TASK → Only one stretch of the data below should be repeated: the lines from the line containing "exec .read s = .next t ∧" through the line containing "p.rstPhase := .phase0, d.busy", inclusive, exactly as they are.

RECORDS PROVIDED →
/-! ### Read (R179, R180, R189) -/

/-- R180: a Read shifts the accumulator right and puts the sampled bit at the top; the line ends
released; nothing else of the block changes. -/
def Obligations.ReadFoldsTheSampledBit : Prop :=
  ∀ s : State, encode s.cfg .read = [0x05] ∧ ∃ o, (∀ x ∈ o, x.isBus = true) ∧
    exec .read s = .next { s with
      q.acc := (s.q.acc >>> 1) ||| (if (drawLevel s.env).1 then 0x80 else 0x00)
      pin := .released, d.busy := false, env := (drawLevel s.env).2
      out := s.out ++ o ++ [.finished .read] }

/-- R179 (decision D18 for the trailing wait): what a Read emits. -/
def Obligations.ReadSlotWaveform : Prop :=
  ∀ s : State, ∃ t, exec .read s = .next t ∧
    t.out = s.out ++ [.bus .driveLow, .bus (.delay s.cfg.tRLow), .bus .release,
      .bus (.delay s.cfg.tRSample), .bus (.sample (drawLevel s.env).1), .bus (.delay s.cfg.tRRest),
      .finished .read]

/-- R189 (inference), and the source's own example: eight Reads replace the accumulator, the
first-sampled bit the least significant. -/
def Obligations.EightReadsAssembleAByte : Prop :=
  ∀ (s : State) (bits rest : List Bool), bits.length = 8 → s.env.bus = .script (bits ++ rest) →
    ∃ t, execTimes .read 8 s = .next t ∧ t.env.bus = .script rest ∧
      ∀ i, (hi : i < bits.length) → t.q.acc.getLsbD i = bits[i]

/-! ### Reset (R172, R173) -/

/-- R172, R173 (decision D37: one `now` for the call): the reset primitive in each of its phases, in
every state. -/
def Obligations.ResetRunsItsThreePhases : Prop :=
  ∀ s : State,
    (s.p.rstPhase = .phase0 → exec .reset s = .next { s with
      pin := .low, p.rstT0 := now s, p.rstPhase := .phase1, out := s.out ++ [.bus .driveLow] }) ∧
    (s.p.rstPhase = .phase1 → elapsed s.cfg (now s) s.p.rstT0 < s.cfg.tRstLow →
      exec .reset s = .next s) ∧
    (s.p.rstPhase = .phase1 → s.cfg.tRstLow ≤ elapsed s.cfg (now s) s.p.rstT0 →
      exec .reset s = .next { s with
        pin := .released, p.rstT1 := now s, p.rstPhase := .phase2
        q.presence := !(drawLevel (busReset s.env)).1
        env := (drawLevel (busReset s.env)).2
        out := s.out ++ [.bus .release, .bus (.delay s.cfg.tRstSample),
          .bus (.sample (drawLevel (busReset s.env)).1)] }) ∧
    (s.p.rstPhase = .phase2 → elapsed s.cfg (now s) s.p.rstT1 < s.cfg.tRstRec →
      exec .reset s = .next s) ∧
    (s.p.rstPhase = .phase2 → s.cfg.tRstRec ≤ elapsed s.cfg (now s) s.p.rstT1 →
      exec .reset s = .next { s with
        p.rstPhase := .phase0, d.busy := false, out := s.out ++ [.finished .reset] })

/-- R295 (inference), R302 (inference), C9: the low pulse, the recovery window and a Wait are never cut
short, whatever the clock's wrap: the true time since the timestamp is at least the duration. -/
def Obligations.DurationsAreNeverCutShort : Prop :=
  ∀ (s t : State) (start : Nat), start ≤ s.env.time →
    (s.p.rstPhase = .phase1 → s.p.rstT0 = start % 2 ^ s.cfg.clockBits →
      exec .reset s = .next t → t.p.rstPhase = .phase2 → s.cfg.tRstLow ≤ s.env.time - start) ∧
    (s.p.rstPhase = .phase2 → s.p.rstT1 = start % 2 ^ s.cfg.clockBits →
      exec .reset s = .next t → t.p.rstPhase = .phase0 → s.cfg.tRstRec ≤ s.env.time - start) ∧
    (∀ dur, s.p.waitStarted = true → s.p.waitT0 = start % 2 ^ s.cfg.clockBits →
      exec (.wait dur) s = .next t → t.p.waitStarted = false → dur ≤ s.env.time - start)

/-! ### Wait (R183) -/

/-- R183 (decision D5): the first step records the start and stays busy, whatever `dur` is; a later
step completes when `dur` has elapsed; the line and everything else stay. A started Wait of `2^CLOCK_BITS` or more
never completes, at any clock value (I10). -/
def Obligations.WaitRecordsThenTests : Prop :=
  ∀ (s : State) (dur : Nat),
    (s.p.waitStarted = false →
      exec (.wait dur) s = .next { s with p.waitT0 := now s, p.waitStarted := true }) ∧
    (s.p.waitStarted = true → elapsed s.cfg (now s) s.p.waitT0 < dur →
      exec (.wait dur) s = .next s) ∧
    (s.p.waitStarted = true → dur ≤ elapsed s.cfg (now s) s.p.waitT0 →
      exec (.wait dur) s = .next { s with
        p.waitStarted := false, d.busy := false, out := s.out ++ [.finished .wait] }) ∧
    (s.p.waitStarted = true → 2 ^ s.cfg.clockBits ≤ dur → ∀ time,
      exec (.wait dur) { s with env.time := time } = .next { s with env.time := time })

---

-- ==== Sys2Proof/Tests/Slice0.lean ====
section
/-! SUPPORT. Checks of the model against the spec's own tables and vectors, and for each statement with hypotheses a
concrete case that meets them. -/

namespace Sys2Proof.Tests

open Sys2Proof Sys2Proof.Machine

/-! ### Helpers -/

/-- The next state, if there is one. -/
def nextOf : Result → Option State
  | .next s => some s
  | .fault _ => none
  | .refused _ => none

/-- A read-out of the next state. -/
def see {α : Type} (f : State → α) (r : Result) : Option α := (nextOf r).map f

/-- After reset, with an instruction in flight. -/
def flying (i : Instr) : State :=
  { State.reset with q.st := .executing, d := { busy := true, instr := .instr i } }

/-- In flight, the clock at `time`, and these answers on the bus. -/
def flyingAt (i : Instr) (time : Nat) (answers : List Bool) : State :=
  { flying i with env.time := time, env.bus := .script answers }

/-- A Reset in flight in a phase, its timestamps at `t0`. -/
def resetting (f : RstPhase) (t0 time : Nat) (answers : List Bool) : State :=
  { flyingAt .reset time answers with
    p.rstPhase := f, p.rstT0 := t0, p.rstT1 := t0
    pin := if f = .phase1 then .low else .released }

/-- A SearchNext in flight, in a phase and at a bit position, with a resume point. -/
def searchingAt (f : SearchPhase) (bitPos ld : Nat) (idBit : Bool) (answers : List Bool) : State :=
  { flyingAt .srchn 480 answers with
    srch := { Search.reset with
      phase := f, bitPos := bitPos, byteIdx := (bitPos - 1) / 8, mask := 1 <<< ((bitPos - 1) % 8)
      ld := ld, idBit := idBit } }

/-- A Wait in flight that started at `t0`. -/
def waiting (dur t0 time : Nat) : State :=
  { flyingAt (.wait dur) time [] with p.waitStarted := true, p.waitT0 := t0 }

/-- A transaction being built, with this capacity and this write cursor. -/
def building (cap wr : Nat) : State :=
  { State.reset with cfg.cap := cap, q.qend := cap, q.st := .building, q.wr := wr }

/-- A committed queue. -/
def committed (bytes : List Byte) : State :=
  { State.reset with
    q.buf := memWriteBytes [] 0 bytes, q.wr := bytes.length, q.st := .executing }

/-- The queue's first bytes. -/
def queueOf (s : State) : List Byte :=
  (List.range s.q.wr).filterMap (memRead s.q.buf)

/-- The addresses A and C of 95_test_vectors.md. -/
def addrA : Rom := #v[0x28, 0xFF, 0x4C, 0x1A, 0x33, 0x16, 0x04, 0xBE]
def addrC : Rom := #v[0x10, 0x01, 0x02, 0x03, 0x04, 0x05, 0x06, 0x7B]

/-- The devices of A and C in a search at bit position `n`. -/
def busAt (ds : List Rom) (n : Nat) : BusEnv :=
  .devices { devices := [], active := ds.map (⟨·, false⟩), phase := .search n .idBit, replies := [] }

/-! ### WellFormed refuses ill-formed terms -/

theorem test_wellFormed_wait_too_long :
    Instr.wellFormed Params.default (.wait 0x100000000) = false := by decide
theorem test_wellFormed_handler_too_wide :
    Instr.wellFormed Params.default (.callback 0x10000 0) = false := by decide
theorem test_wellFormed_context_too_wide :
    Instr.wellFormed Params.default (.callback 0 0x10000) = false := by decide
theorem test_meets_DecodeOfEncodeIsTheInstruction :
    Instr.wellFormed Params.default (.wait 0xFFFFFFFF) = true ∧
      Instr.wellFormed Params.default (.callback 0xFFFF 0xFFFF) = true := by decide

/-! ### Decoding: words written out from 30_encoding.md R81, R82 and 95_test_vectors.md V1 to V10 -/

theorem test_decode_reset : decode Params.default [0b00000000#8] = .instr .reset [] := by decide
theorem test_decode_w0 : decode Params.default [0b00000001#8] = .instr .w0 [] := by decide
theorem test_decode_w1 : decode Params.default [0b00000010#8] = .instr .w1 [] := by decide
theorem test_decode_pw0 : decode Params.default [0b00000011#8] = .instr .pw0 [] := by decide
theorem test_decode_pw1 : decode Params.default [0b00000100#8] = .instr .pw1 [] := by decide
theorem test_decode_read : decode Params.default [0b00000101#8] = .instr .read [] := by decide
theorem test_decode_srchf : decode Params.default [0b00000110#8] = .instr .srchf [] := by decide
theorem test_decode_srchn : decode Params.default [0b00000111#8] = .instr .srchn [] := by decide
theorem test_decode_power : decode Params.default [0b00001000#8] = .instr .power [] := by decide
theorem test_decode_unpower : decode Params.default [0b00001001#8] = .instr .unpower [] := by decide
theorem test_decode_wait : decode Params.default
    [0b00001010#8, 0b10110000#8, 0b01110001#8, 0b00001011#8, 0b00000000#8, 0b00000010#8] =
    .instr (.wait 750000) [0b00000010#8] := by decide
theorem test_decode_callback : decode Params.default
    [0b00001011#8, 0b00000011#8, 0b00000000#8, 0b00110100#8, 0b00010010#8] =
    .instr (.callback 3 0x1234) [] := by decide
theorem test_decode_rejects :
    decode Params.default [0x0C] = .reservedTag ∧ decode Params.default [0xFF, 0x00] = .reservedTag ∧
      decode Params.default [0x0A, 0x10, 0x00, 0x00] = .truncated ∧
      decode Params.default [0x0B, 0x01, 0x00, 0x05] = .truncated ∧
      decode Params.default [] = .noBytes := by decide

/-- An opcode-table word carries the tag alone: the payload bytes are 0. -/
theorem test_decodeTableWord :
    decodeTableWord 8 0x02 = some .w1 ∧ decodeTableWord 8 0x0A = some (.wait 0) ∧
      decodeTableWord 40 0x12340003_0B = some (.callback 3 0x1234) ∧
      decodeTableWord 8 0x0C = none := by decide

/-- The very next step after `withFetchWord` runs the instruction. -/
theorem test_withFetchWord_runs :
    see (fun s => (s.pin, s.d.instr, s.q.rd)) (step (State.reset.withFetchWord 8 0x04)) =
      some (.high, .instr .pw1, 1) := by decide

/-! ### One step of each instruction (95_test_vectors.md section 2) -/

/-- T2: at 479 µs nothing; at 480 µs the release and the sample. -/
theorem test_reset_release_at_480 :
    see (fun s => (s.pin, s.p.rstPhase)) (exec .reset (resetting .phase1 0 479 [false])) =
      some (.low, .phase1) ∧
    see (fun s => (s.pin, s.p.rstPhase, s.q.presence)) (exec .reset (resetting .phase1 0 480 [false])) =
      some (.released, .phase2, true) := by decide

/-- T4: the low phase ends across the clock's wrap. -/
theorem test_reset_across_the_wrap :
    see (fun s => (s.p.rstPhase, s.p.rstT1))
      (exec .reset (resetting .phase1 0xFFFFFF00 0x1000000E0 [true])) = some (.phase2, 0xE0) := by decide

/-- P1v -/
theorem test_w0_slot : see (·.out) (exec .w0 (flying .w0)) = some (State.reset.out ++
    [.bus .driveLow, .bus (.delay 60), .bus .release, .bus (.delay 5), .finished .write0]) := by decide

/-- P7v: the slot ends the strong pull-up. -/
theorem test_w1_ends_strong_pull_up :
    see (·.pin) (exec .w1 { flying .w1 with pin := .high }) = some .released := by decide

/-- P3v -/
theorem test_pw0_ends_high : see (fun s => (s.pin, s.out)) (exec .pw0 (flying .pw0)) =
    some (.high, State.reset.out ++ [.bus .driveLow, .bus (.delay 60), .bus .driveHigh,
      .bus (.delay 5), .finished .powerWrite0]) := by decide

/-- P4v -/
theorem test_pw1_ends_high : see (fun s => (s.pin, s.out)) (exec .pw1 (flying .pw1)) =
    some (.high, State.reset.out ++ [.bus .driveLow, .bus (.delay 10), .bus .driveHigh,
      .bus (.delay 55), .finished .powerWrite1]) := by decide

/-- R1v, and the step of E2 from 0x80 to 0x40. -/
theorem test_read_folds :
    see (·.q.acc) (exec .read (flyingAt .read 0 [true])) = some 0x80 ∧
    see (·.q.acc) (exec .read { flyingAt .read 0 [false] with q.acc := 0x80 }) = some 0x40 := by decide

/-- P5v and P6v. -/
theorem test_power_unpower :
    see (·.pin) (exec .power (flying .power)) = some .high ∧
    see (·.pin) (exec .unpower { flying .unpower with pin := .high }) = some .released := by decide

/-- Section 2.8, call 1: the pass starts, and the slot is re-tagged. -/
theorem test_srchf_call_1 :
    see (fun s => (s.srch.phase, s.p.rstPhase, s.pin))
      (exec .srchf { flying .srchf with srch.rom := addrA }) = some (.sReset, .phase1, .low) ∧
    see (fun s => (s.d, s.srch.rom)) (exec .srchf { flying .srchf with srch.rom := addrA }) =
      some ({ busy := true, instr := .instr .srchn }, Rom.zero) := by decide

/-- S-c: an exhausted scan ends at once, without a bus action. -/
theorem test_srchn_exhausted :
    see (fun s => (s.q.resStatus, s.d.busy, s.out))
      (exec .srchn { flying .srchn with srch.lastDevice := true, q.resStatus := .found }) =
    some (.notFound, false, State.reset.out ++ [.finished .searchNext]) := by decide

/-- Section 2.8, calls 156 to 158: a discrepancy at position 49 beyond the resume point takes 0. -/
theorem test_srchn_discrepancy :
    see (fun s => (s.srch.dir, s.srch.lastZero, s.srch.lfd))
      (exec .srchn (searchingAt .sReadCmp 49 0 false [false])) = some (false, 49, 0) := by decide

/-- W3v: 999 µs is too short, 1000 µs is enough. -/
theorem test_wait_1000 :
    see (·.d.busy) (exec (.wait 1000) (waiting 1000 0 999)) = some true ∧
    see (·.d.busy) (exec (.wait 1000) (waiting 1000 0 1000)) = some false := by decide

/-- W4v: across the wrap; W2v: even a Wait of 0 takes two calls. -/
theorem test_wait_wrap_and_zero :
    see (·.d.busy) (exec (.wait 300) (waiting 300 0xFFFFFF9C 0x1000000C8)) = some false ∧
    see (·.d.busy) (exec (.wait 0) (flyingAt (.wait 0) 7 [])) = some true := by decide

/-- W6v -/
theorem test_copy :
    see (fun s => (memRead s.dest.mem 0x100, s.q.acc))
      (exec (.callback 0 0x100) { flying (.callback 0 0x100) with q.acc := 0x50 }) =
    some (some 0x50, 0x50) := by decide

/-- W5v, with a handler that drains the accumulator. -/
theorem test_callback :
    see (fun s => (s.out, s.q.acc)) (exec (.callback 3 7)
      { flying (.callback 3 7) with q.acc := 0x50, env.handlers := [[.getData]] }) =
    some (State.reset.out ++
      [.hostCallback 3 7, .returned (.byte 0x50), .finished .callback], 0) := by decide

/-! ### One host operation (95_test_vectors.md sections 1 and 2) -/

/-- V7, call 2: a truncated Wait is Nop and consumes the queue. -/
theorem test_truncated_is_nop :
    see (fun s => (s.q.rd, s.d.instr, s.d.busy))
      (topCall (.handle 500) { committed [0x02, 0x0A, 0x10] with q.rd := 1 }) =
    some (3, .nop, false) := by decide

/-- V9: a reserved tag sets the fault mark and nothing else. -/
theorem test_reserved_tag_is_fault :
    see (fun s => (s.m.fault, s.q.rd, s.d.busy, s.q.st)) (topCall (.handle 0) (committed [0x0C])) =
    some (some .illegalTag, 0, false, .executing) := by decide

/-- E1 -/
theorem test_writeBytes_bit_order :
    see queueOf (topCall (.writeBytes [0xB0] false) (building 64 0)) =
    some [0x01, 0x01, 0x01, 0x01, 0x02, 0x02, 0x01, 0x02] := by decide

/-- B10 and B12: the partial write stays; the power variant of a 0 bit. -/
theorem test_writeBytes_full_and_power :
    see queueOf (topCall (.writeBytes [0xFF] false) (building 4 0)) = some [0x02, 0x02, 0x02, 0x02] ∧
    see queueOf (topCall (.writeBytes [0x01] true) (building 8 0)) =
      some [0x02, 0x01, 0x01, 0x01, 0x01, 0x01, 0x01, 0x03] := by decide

--

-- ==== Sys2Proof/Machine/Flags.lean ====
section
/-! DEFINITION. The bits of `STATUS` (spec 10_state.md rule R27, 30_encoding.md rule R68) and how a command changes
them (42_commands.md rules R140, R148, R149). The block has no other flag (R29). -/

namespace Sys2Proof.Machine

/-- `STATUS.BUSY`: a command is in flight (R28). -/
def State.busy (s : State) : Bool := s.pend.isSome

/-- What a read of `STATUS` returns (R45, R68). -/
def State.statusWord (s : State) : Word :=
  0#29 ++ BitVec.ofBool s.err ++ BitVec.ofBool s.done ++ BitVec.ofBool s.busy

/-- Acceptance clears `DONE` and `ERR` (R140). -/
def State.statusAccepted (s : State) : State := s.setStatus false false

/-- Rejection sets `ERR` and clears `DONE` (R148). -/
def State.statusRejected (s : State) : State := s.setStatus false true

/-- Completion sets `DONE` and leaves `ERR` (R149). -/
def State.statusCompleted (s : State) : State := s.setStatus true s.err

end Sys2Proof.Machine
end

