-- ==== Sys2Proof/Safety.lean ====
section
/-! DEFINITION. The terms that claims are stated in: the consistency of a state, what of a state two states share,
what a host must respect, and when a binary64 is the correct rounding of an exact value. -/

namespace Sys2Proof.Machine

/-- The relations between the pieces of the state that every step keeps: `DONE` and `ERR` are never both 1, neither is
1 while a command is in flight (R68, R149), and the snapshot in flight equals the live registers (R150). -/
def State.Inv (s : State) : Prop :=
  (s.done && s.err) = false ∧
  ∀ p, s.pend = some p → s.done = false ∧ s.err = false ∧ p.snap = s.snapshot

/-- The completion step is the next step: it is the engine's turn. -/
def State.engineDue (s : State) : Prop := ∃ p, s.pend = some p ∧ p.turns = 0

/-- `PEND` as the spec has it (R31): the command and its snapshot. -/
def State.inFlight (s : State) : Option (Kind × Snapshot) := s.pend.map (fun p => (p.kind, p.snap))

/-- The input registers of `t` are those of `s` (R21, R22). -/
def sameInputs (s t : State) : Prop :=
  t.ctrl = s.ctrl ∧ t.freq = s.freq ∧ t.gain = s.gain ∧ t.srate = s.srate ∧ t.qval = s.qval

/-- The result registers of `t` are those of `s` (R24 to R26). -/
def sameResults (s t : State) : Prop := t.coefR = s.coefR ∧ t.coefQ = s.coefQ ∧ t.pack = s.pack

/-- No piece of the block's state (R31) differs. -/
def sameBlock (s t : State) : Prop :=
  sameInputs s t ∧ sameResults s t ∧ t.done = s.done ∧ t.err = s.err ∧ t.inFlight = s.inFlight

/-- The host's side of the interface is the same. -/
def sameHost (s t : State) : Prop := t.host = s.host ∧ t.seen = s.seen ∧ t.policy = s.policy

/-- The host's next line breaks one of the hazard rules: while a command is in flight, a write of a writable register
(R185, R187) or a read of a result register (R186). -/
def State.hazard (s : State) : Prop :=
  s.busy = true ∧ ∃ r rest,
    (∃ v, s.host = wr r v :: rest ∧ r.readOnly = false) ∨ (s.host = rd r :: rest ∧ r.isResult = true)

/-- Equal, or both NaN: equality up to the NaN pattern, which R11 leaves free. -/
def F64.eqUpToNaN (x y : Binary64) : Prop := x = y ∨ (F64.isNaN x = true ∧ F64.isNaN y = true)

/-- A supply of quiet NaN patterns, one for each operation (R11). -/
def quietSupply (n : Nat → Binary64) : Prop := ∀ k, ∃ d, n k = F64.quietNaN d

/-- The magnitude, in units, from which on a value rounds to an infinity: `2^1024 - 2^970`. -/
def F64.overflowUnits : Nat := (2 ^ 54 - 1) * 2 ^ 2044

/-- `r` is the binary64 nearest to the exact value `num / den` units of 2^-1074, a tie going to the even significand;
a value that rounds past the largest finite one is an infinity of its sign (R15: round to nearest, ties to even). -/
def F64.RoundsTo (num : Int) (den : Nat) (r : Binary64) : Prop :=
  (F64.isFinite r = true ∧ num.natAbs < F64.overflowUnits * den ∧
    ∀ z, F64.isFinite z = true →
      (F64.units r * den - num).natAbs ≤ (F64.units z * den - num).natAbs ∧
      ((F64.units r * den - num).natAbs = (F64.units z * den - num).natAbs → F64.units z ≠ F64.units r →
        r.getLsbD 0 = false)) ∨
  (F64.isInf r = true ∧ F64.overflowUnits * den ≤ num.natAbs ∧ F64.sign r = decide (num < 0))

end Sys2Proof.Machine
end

RESPONSE BELOW →
  ∀ s : State, ∃ t, exec .read s = .next t ∧
    t.out = s.out ++ [.bus .driveLow, .bus (.delay s.cfg.tRLow), .bus .release,
      .bus (.delay s.cfg.tRSample), .bus (.sample (drawLevel s.env).1), .bus (.delay s.cfg.tRRest),
      .finished .read]

/-- R189 (inference), and the source's own example: eight Reads replace the accumulator, the
first-sampled bit the least significant. -/
def Obligations.EightReadsAssembleAByte : Prop :=
  ∀ (s : State) (bits rest : List Bool), bits.length = 8 → s.env.bus = .script (bits ++ rest) →
    ∃ t, execTimes .read 8 s = .next t ∧ t.env.bus = .script rest ∧
      ∀ i, (hi : i < bits.length) → t.q.acc.getLsbD i = bits[i]

/-! ### Reset (R172, R173) -/

/-- R172, R173 (decision D37: one `now` for the call): the reset primitive in each of its phases, in
every state. -/
def Obligations.ResetRunsItsThreePhases : Prop :=
  ∀ s : State,
    (s.p.rstPhase = .phase0 → exec .reset s = .next { s with
      pin := .low, p.rstT0 := now s, p.rstPhase := .phase1, out := s.out ++ [.bus .driveLow] }) ∧
    (s.p.rstPhase = .phase1 → elapsed s.cfg (now s) s.p.rstT0 < s.cfg.tRstLow →
      exec .reset s = .next s) ∧
    (s.p.rstPhase = .phase1 → s.cfg.tRstLow ≤ elapsed s.cfg (now s) s.p.rstT0 →
      exec .reset s = .next { s with
        pin := .released, p.rstT1 := now s, p.rstPhase := .phase2
        q.presence := !(drawLevel (busReset s.env)).1
        env := (drawLevel (busReset s.env)).2
        out := s.out ++ [.bus .release, .bus (.delay s.cfg.tRstSample),
          .bus (.sample (drawLevel (busReset s.env)).1)] }) ∧
    (s.p.rstPhase = .phase2 → elapsed s.cfg (now s) s.p.rstT1 < s.cfg.tRstRec →
      exec .reset s = .next s) ∧
    (s.p.rstPhase = .phase2 → s.cfg.tRstRec ≤ elapsed s.cfg (now s) s.p.rstT1 →
      exec .reset s = .next { s with
        p.rstPhase := .phase0, d.busy := false, out := s.out ++ [.finished .reset] })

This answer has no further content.